Unnamed: 0,ID,First Name,Last Name,Gender,Company,Occupation
0,1,Joseph,Perkins,Male,Dynazzy,Community Outreach Specialist
1,2,Jennifer,Alvarez,Female,DabZ,Senior Quality Engineer
2,3,Roger,Black,Male,Tagfeed,Account Executive
3,4,Steven,Evans,Male,Fatz,Registered Nurse
4,5,Judy,Morrison,Female,Demivee,Legal Assistant
...,...,...,...,...,...,...
995,996,Debra,Garcia,Female,Dazzlesphere,Structural Engineer
996,997,Douglas,Bishop,Male,Livepath,Developer I
997,998,Frank,Franklin,Male,Brainverse,Nurse Practicioner
998,999,Jessica,Burns,Female,Babbleblab,Financial Advisor


In [8]:
week_1_sales = pd.read_csv("restaurant_week_1_sales.csv")
week_2_sales=pd.read_csv("restaurant_week_2_sales.csv")

## The pd.concat Function I
- The `concat` function concatenates one **DataFrame** to the end of another.
- The original index labels will be kept by default. Set `ignore_index` to True to generate a new index.
- The `keys` parameter create a **MultiIndex** using the specified keys/labels.

In [19]:
pd.concat(objs=[foods,week_1_sales,customers])

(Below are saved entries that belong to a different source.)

-- ==== Sys2Proof/Machine/State.lean ====
section
/-! DEFINITION. The state of the PSIM core (spec/10_state.md R20 to R44), its fault records, and the
reasons a step can stop. -/

namespace Sys2Proof.Machine

/-- A byte-addressed memory as data: address and byte, addresses strictly rising, no listed byte 0.
An unlisted address reads as 0 (data memory beyond the seed is zero-filled: R44, R49). `Memory.wf` in
Machine/Ops.lean says the form. -/
abbrev Memory := List Host.Cell

/-- The 32 general registers of 32 bits (R21). -/
abbrev Registers := Vector Word 32

/-- A control-signal bundle, nine fields (R29, R94). -/
structure Control where
  /-- The destination is `rd` (true) or `rt` (false). -/
  regDst : Bool
  /-- The ALU's second operand is the immediate (true) or `rt_val` (false). -/
  aluSrc : Bool
  branch : Bool
  jump : Bool
  memRead : Bool
  memWrite : Bool
  regWrite : Bool
  /-- WB writes the loaded word (true) or the ALU result (false). -/
  memToReg : Bool
  aluOp : BitVec 2
  deriving DecidableEq, Repr

/-- The IF/ID latch (R30). -/
structure IfId where
  /-- The fetched word, or 0 for a bubble. -/
  inst : Word
  /-- The address of the next sequential instruction. -/
  pc : Word
  deriving DecidableEq, Repr

/-- The ID/EX latch (R31). -/
structure IdEx where
  pc : Word
  ctrl : Control
  rsVal : Word
  rtVal : Word
  rt : RegNum
  rd : RegNum
  imm : Word
  addr : BitVec 26
  deriving DecidableEq, Repr

/-- The EX/MEM latch (R32). `zeroFlag` is the core's only flag (R27). -/
structure ExMem where
  branch : Bool
  jump : Bool
  memRead : Bool
  memWrite : Bool
  regWrite : Bool
  memToReg : Bool
  zeroFlag : Bool
  aluResult : Word
  branchAddr : Word
  jumpAddr : Word
  storeVal : Word
  reg : RegNum
  deriving DecidableEq, Repr

/-- The MEM/WB latch (R33). -/
structure MemWb where
  regWrite : Bool
  memToReg : Bool
  readData : Word
  aluResult : Word
  reg : RegNum
  deriving DecidableEq, Repr

/-- The four latch groups as one snapshot `L` (R20, R34). -/
structure Latches where
  ifId : IfId
  idEx : IdEx
  exMem : ExMem
  memWb : MemWb
  deriving DecidableEq, Repr

/-- The seven operation counters, unbounded naturals (R39, D21). -/
structure OpCounters where
  add : Nat
  sub : Nat
  and : Nat
  or : Nat
  slt : Nat
  memRead : Nat
  memWrite : Nat
  deriving DecidableEq, Repr

/-- The record of a fatal error (R40, spec/60_exceptions.md R200 to R203). Taking it is a NEXT state: the
cycle commits nothing, the record goes into `State.fault` and `running` is cleared (R152). -/
inductive FaultRecord where
  /-- The ID stage found an undecodable word (R201): its address and the word. -/
  | decodeError (pc word : Word)
  /-- The MEM stage of a `lw` or `sw` found its address outside data memory (R202). -/
  | dataOutOfBounds (addr : Word)
  /-- The MEM stage of a `lw` or `sw` found its address not a multiple of 4 (R203). -/
  | misalignedData (addr : Word)
  deriving DecidableEq, Repr

/-- Why a step has no next state at all. -/
inductive Fault where
  /-- The IF stage would fetch from an address that is no multiple of 4, or of which only a part of
  the word lies inside instruction memory. Raised by the IF stage of any cycle that fetches. The spec
  says that it cannot occur and defines no outcome (spec/20_memory.md R48, D29), and
  `State.Inv` rules it out. Safe: the model stops where the spec is silent (log entry 5). -/
  | undefinedFetch (addr : Word)
  deriving DecidableEq, Repr

/-- Which buffer of a launch could not be supplied (R233). -/
inductive BufferName where
  | imem | dseed
  deriving DecidableEq, Repr

/-- Why something is turned away before it runs. -/
inductive Refusal where
  /-- The instruction has no meaning in this model. Raised by a refused arm of `exec`; no arm is
  refused, so nothing raises it. Safe. -/
  | notModelled (mnemonic : String)
  /-- Raised by `launch`: `IMEM_LEN` is not a multiple of 4 (R233, D20). Safe: the spec's refusal. -/
  | imemLengthNotWords (len : Nat)
  /-- Raised by `launch`: the seed is longer than the data memory (R233). Safe: the spec's refusal. -/
  | seedTooLong (seedLen dmemSize : Nat)
  /-- Raised by `launch`: an input buffer cannot be supplied (R233). Safe: the spec's refusal. -/
  | missingInput (buffer : BufferName)
  deriving DecidableEq, Repr

/-- The whole state (R20), with the launch's parameters beside it (log entry 6). -/
structure State where
  /-- What the launch fixed (R8); no step changes it. -/
  params : LaunchParams
  /-- The address of the next instruction to fetch (R25). -/
  pc : Word
  /-- The register file (R21). -/
  regs : Registers
  /-- The instruction memory, `params.imemLen` bytes (R46). -/
  imem : Memory
  /-- The data memory, `params.dmemSize` bytes (R49). -/
  dmem : Memory
  /-- The pending stall, an unsigned 8-bit count (R7, R35). -/
  bubblesRemaining : BitVec 8
  /-- False once the run has ended, by halt or by fault (R36). -/
  running : Bool
  /-- Completed cycles (R37). -/
  cycleCount : Nat
  /-- Fetches less cancellations (R38). -/
  instructionCount : Nat
  /-- The operation counters (R39). -/
  ops : OpCounters
  /-- The latch snapshot the next cycle reads (R34). -/
  latches : Latches
  /-- The run's fatal error, if there was one (R40). -/
  fault : Option FaultRecord
  deriving DecidableEq, Repr

/-- The nop bundle: every one-bit field false, `alu_op` = 10 (spec/40_control_alu.md R92). -/
def Control.nopRow : Control :=
  { regDst := false, aluSrc := false, branch := false, jump := false, memRead := false,
    memWrite := false, regWrite := false, memToReg := false, aluOp := 0b10#2 }

/-- The latches at reset (R44, D5). -/
def Latches.reset : Latches :=
  { ifId := { inst := 0#32, pc := 0#32 }
    idEx := { pc := 0#32, ctrl := Control.nopRow, rsVal := 0#32, rtVal := 0#32, rt := 0#5, rd := 0#5,
              imm := 0#32, addr := 0#26 }
    exMem := { branch := false, jump := false, memRead := false, memWrite := false,
               regWrite := false, memToReg := false, zeroFlag := false, aluResult := 0#32,
               branchAddr := 0#32, jumpAddr := 0#32, storeVal := 0#32, reg := 0#5 }
    memWb := { regWrite := false, memToReg := false, readData := 0#32, aluResult := 0#32,
               reg := 0#5 } }

/-- Every operation counter 0 (R44). -/
def OpCounters.zero : OpCounters :=
  { add := 0, sub := 0, and := 0, or := 0, slt := 0, memRead := 0, memWrite := 0 }

/-- The default `INIT_REGS`: 32 zero words (R8, D4). -/
def Registers.zero : Registers := Vector.replicate 32 0#32

/-- The machine right after reset (R44, R230) of the launch with every default and an empty
instruction memory (log entry 7). `running` is false, since the halt condition already holds when
`IMEM_LEN` = 0. -/
def State.reset : State :=
  { params := {}
    pc := 0#32
    regs := Registers.zero
    imem := []
    dmem := []
    bubblesRemaining := 0#8
    running := false
    cycleCount := 0
    instructionCount := 0
    ops := OpCounters.zero
    latches := Latches.reset
    fault := none }

end Sys2Proof.Machine
end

Unnamed: 0,Food ID,Food Item,Price,Customer ID,ID,First Name,Last Name,Gender,Company,Occupation
0,1.0,Sushi,3.99,,,,,,,
1,2.0,Burrito,9.99,,,,,,,
2,3.0,Taco,2.99,,,,,,,
3,4.0,Quesadilla,4.25,,,,,,,
4,5.0,Pizza,2.49,,,,,,,
...,...,...,...,...,...,...,...,...,...,...
995,,,,,996.0,Debra,Garcia,Female,Dazzlesphere,Structural Engineer
996,,,,,997.0,Douglas,Bishop,Male,Livepath,Developer I
997,,,,,998.0,Frank,Franklin,Male,Brainverse,Nurse Practicioner
998,,,,,999.0,Jessica,Burns,Female,Babbleblab,Financial Advisor


In [None]:
pd.

## The pd.concat Function II
- Pandas will concatenate the **DataFrames** along the row/index axis.
- Pandas will include all columns that exist in either **DataFrame**. If there are no matching values, pandas will use `NaN` values.
- We can pass the `axis` parameter an argument of `"columns"` to concatenate on the column axis.

## Left Joins
- The `merge` method joins two **DataFrames** together based on shared values in a column or an index.
- A left join merges one **DataFrame** into another based on values in the first one.
- The "left" **DataFrame** is the one we invoke the `merge` method on.
- If the left **DataFrame's** value is not found in the right **DataFrame**, the row will hold `NaN` values.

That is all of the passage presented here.